Saved data entries
- - - -

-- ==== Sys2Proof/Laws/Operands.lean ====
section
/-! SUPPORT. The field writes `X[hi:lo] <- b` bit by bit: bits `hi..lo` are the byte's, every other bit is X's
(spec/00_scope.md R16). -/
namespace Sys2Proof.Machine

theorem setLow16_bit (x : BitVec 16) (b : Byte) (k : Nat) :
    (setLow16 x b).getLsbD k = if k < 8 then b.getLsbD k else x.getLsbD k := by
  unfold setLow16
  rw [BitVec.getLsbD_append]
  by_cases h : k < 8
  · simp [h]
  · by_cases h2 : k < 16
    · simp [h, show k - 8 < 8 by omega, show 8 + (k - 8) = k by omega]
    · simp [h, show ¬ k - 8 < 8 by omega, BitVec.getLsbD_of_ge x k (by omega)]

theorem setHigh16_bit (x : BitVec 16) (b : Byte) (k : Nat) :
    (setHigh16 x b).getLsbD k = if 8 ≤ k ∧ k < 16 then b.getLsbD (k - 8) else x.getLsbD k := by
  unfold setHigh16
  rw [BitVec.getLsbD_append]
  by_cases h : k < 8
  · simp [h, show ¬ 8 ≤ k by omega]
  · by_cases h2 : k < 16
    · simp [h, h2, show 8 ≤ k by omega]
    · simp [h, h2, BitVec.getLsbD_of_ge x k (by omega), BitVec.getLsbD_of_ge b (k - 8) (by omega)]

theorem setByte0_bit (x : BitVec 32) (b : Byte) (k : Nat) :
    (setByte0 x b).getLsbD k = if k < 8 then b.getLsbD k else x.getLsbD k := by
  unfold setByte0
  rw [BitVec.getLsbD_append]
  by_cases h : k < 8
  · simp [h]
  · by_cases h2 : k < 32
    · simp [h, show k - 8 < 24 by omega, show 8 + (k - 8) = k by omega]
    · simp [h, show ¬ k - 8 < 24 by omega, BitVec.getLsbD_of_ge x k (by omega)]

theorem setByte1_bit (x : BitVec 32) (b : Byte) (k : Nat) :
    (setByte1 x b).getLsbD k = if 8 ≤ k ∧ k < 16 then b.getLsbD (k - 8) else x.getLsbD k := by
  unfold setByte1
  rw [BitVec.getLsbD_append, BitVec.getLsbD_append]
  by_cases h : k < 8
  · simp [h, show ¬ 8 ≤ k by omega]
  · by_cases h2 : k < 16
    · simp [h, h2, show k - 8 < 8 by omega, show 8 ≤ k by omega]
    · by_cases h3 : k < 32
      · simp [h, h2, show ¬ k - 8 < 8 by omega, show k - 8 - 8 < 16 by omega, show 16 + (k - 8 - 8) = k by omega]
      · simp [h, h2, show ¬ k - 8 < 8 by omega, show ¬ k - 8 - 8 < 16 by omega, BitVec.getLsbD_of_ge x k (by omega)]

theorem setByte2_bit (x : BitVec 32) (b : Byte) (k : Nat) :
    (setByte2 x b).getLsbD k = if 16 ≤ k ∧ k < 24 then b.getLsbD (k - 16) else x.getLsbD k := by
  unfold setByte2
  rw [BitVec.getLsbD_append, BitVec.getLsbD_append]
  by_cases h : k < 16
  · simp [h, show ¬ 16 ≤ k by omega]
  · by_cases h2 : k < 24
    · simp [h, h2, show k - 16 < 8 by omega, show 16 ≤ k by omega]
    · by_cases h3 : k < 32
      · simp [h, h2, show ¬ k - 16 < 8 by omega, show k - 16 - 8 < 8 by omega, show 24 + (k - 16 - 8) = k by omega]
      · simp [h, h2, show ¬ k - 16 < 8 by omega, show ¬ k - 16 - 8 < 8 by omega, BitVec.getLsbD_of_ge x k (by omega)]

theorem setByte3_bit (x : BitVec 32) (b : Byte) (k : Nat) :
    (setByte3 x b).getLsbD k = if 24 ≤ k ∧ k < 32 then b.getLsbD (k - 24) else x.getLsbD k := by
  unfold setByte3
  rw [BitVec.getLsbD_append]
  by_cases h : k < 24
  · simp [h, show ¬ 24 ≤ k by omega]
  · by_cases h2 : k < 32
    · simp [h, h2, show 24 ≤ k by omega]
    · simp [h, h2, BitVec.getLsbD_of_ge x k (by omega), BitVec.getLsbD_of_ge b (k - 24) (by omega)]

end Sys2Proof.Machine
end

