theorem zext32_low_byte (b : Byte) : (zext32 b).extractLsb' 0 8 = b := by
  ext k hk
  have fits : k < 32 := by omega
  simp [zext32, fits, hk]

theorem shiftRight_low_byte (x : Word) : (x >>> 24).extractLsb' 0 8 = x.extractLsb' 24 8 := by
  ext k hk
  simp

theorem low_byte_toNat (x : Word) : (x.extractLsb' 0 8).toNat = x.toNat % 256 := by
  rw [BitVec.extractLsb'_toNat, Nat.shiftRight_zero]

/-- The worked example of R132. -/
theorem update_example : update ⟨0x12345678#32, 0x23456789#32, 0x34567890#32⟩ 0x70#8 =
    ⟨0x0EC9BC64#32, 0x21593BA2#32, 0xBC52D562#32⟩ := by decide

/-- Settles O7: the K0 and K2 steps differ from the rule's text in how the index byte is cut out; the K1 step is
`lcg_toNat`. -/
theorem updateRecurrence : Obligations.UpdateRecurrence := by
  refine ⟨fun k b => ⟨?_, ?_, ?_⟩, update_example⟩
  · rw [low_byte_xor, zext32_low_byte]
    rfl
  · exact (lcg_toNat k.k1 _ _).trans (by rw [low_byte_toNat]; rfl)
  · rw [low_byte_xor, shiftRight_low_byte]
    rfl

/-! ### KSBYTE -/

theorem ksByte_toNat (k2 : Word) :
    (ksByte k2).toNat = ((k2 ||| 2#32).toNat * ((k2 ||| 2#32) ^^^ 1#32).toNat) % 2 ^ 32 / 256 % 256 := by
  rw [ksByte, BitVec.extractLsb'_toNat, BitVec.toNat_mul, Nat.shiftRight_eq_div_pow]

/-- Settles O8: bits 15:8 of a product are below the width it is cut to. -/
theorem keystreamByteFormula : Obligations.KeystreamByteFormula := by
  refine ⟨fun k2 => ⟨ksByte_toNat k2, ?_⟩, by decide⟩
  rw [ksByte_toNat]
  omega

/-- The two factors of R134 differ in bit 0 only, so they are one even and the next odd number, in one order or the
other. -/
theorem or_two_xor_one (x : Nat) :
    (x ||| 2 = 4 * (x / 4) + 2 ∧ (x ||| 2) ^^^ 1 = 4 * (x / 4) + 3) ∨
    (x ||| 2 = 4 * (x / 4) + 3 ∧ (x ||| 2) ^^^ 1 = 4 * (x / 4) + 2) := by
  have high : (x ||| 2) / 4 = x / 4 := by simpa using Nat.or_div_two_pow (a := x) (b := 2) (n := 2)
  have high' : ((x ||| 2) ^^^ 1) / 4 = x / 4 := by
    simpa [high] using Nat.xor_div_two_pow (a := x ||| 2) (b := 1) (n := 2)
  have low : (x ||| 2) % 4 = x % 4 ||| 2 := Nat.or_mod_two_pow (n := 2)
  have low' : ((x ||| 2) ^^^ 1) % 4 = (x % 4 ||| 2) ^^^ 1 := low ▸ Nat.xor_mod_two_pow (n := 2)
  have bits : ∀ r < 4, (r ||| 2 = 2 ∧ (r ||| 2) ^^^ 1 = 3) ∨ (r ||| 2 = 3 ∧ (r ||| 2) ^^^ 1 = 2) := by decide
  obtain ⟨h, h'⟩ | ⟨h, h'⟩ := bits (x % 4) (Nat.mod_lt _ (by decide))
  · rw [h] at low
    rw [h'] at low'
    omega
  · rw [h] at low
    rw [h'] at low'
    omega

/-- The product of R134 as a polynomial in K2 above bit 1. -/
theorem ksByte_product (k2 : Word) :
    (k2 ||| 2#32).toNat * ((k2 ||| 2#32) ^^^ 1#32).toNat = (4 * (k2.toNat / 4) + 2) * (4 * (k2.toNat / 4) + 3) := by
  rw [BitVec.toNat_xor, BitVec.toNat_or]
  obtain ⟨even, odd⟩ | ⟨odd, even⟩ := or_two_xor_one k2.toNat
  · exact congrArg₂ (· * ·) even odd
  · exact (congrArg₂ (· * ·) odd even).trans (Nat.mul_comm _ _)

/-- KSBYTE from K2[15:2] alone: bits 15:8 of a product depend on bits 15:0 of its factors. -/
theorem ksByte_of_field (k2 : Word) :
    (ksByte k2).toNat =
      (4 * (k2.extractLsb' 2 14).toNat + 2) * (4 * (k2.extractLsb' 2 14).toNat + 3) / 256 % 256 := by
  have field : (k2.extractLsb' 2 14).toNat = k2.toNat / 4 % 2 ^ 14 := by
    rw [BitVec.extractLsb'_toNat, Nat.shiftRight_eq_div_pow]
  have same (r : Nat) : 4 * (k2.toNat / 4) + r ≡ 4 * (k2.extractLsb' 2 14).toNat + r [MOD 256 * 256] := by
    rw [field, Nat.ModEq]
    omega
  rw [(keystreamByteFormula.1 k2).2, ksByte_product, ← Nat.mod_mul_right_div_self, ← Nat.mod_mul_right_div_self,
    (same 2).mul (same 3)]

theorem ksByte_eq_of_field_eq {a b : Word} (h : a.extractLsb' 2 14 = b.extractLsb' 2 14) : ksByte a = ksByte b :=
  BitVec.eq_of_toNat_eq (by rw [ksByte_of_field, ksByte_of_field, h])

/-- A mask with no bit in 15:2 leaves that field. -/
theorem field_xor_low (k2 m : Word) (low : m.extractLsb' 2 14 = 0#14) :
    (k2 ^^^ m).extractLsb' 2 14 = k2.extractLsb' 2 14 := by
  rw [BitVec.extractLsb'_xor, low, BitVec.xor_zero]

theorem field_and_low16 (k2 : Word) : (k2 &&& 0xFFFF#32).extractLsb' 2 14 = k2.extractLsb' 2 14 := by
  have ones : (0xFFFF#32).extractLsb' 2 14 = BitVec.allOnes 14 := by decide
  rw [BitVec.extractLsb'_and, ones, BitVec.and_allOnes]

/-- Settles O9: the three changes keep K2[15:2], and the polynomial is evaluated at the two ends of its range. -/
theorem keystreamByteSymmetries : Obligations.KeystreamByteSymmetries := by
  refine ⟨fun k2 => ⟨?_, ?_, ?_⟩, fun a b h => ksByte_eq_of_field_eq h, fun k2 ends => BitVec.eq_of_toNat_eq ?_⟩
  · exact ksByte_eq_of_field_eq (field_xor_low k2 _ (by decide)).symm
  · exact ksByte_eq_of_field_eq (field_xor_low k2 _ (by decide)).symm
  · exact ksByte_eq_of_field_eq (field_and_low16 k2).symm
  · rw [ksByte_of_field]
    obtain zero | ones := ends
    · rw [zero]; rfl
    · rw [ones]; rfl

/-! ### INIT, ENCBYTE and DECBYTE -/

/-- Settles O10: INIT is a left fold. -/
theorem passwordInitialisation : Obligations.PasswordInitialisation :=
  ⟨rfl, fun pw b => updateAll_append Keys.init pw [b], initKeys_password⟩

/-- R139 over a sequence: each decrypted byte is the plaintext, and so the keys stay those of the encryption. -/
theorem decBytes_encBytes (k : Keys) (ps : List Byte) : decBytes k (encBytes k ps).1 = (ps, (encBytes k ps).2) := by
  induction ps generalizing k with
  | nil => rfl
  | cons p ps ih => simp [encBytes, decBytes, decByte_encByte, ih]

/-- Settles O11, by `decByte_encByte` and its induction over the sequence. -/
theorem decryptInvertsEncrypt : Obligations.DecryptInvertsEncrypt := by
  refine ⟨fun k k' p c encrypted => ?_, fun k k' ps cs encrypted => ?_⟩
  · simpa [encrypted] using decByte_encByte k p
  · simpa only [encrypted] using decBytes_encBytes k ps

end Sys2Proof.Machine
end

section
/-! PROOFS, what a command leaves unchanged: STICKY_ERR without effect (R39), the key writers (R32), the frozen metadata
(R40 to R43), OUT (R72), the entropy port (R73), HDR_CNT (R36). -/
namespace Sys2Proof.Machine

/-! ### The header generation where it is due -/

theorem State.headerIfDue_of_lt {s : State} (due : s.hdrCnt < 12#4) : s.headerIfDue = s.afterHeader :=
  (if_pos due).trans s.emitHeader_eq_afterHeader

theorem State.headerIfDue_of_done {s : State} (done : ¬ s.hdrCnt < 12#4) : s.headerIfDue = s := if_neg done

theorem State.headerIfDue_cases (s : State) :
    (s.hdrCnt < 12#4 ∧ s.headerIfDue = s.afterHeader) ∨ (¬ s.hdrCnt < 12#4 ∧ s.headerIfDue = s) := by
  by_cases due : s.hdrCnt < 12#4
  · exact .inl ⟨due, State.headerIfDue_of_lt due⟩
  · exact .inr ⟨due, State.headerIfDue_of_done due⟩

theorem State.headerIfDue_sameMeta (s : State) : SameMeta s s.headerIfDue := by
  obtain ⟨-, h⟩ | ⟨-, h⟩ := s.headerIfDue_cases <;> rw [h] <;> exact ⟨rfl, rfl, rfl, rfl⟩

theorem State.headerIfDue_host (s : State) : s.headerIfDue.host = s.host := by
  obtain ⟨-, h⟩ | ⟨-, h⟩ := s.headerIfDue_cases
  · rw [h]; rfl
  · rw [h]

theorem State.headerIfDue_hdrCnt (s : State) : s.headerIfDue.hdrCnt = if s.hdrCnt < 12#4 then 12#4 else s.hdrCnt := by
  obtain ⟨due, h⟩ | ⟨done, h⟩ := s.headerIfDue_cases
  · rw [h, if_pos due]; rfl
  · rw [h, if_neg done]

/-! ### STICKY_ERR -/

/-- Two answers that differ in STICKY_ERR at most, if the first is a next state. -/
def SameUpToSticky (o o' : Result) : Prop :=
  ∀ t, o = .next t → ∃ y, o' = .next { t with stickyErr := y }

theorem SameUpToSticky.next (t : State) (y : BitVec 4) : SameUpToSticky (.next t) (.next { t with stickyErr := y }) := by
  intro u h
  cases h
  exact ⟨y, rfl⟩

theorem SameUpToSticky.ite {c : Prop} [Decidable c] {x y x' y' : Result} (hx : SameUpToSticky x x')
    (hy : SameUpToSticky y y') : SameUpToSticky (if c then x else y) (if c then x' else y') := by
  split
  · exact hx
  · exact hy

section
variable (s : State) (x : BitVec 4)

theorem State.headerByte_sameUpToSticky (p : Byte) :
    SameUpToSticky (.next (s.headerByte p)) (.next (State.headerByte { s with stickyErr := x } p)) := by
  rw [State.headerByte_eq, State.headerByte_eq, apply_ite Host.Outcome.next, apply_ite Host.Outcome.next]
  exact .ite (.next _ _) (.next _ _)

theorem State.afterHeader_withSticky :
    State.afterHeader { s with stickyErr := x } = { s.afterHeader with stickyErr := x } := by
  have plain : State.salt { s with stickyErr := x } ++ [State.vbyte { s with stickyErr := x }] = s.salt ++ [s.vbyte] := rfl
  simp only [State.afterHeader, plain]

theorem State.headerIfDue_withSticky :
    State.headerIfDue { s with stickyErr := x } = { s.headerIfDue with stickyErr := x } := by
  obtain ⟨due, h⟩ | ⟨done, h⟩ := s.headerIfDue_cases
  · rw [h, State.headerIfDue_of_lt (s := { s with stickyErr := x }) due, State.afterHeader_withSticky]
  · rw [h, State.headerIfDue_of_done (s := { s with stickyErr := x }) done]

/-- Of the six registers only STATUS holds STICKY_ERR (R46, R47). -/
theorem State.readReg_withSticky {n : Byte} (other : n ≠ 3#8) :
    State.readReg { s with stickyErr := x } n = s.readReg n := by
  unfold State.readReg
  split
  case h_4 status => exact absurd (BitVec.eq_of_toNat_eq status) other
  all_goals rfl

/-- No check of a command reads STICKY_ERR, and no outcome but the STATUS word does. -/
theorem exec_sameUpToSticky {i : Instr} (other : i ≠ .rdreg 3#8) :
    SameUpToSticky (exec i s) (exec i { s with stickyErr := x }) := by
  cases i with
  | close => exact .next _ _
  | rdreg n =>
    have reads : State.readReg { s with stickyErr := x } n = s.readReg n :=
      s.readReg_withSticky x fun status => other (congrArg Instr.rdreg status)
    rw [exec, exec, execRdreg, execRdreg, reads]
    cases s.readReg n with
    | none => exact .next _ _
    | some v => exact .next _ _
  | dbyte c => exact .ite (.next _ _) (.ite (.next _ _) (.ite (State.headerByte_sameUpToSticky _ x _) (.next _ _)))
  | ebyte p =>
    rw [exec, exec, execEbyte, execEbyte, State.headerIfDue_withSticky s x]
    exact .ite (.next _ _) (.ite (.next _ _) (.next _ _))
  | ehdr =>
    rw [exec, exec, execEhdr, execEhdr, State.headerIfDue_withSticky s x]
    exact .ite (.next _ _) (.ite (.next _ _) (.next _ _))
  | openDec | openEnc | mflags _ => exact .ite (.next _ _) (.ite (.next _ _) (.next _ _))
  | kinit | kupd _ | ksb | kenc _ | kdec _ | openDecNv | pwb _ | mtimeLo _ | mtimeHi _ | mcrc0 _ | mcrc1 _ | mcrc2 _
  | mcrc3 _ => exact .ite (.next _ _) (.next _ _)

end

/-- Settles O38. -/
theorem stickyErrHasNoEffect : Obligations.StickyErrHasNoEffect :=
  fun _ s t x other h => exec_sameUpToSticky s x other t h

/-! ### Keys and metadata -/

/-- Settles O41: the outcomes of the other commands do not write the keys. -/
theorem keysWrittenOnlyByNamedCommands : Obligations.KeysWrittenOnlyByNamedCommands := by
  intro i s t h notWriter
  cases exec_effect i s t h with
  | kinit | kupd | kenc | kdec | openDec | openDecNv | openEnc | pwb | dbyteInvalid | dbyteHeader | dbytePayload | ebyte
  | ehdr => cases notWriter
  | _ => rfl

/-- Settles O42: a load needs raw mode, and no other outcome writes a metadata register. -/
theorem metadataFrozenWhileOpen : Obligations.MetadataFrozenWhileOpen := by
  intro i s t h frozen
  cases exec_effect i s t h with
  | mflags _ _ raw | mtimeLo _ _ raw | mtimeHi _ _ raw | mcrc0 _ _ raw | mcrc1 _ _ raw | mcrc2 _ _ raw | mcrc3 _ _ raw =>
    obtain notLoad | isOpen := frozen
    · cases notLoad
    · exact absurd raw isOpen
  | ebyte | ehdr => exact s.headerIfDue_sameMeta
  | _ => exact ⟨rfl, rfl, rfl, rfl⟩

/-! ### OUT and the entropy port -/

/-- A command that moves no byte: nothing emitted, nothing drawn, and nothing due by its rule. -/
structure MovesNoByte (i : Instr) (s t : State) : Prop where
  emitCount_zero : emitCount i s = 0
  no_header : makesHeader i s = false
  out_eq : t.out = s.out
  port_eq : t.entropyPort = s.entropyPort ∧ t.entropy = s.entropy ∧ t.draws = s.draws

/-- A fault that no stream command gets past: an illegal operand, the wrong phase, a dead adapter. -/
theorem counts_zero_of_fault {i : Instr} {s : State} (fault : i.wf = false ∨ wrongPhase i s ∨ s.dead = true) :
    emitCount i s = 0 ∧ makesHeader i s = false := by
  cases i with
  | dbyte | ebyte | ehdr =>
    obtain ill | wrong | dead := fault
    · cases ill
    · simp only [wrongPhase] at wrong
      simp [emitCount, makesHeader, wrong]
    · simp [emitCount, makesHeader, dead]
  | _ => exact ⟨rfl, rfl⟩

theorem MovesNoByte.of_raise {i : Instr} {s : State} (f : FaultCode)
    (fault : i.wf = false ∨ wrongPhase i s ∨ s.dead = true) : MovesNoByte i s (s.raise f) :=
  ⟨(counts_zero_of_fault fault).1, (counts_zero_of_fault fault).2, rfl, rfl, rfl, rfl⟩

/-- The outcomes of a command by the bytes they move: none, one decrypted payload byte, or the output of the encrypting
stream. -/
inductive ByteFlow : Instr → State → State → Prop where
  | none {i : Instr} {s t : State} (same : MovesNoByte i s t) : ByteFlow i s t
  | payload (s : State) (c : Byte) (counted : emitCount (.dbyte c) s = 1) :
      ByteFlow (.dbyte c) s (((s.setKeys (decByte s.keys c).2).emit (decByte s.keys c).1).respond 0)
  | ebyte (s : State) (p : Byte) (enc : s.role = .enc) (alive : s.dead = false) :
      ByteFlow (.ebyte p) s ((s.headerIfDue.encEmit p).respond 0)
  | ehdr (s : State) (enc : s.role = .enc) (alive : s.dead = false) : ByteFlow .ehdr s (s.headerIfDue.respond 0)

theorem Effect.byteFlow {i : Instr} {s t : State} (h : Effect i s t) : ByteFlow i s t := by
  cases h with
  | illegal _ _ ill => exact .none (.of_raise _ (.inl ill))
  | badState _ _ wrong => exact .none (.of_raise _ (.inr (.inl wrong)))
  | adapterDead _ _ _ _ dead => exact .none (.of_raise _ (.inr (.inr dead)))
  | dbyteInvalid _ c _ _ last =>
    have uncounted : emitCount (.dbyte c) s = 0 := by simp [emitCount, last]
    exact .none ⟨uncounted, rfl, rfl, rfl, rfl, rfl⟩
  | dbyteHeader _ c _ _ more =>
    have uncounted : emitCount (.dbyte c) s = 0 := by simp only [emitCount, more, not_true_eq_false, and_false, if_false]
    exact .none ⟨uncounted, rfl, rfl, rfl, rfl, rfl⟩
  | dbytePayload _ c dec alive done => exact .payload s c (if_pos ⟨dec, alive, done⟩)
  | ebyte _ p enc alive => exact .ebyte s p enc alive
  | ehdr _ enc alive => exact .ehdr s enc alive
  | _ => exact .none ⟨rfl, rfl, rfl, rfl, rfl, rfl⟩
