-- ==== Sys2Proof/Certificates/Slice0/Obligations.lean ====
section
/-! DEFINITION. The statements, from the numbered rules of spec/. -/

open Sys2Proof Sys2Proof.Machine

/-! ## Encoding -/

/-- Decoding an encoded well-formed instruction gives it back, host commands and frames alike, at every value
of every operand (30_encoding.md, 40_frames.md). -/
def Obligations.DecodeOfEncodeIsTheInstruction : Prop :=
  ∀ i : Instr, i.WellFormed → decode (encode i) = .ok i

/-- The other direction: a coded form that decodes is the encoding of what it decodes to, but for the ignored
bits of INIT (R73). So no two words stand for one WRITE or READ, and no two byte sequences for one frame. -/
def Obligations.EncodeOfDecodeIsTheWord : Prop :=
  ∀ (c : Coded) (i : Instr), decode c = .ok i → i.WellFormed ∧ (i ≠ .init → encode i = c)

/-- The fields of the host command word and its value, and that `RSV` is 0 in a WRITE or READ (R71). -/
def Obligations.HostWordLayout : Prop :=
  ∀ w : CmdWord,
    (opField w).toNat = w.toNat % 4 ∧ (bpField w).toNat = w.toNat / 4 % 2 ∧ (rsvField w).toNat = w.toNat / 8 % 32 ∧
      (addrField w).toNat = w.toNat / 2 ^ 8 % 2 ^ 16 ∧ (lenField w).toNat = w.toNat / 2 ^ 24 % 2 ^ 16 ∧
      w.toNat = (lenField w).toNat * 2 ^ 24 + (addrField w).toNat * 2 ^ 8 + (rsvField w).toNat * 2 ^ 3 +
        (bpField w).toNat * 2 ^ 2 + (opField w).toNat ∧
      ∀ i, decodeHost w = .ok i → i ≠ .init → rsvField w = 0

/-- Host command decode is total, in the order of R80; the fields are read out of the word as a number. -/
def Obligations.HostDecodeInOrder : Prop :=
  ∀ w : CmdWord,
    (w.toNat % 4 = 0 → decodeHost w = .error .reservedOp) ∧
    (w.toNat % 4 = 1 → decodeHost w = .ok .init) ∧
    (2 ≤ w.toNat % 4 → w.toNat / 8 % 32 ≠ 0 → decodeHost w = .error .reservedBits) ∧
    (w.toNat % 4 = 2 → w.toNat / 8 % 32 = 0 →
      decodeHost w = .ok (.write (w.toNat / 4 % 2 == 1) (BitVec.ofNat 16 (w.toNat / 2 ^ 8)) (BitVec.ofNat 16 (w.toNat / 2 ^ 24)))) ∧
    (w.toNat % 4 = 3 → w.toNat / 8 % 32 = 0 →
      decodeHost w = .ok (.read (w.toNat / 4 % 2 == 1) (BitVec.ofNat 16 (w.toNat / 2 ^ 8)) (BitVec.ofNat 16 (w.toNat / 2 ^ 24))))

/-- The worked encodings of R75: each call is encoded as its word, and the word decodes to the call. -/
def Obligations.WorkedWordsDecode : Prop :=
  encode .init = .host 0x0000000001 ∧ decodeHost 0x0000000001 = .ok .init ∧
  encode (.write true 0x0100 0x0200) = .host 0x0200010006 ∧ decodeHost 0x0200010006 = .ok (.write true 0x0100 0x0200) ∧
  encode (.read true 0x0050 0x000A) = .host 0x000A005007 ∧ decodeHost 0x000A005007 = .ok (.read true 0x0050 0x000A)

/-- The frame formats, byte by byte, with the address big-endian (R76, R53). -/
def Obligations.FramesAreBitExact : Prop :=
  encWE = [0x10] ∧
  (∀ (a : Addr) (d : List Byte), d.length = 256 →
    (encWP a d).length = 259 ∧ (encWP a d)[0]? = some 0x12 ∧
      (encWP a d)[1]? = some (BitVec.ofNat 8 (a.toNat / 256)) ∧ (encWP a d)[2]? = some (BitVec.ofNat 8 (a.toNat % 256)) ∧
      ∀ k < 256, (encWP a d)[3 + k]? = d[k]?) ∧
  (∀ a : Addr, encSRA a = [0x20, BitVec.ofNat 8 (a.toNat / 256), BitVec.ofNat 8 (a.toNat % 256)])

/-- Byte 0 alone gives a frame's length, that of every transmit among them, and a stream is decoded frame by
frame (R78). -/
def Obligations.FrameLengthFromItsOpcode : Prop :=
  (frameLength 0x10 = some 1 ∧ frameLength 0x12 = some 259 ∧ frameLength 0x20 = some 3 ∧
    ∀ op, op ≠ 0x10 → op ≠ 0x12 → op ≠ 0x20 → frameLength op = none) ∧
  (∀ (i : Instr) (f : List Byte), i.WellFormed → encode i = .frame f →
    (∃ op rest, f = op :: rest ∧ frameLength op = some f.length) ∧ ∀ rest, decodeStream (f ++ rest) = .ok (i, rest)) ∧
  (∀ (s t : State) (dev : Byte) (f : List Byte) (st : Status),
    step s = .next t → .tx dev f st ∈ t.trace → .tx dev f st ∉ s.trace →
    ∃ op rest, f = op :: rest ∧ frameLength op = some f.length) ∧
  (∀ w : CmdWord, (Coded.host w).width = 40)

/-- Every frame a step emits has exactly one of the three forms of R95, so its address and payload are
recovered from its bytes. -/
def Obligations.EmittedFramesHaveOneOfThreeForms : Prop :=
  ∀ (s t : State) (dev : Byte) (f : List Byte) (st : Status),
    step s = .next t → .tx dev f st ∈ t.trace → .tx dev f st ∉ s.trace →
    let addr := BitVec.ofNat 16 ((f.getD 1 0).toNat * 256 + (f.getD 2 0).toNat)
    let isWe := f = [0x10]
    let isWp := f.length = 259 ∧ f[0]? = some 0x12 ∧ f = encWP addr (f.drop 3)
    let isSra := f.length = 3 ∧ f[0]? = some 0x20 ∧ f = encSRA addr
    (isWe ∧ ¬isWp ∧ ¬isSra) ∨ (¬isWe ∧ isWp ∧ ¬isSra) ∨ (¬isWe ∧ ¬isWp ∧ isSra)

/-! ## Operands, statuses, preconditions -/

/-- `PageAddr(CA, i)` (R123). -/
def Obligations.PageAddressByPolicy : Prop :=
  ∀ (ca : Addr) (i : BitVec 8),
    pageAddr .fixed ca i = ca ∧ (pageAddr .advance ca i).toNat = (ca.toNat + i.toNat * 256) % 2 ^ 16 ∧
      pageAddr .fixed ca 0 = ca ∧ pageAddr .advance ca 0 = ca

- - - -

= PROBLEM TO WORK ON =
Output the lines above between the one holding "(same 2).mul (same 3)]" and the one holding "and DECBYTE -/", inclusive, with nothing before or after them.

= SOLUTION =
    (same 2).mul (same 3)]

theorem ksByte_eq_of_field_eq {a b : Word} (h : a.extractLsb' 2 14 = b.extractLsb' 2 14) : ksByte a = ksByte b :=
  BitVec.eq_of_toNat_eq (by rw [ksByte_of_field, ksByte_of_field, h])

/-- A mask with no bit in 15:2 leaves that field. -/
theorem field_xor_low (k2 m : Word) (low : m.extractLsb' 2 14 = 0#14) :
    (k2 ^^^ m).extractLsb' 2 14 = k2.extractLsb' 2 14 := by
  rw [BitVec.extractLsb'_xor, low, BitVec.xor_zero]

theorem field_and_low16 (k2 : Word) : (k2 &&& 0xFFFF#32).extractLsb' 2 14 = k2.extractLsb' 2 14 := by
  have ones : (0xFFFF#32).extractLsb' 2 14 = BitVec.allOnes 14 := by decide
  rw [BitVec.extractLsb'_and, ones, BitVec.and_allOnes]

/-- Settles O9: the three changes keep K2[15:2], and the polynomial is evaluated at the two ends of its range. -/
theorem keystreamByteSymmetries : Obligations.KeystreamByteSymmetries := by
  refine ⟨fun k2 => ⟨?_, ?_, ?_⟩, fun a b h => ksByte_eq_of_field_eq h, fun k2 ends => BitVec.eq_of_toNat_eq ?_⟩
  · exact ksByte_eq_of_field_eq (field_xor_low k2 _ (by decide)).symm
  · exact ksByte_eq_of_field_eq (field_xor_low k2 _ (by decide)).symm
  · exact ksByte_eq_of_field_eq (field_and_low16 k2).symm
  · rw [ksByte_of_field]
    obtain zero | ones := ends
    · rw [zero]; rfl
    · rw [ones]; rfl

/-! ### INIT, ENCBYTE and DECBYTE -/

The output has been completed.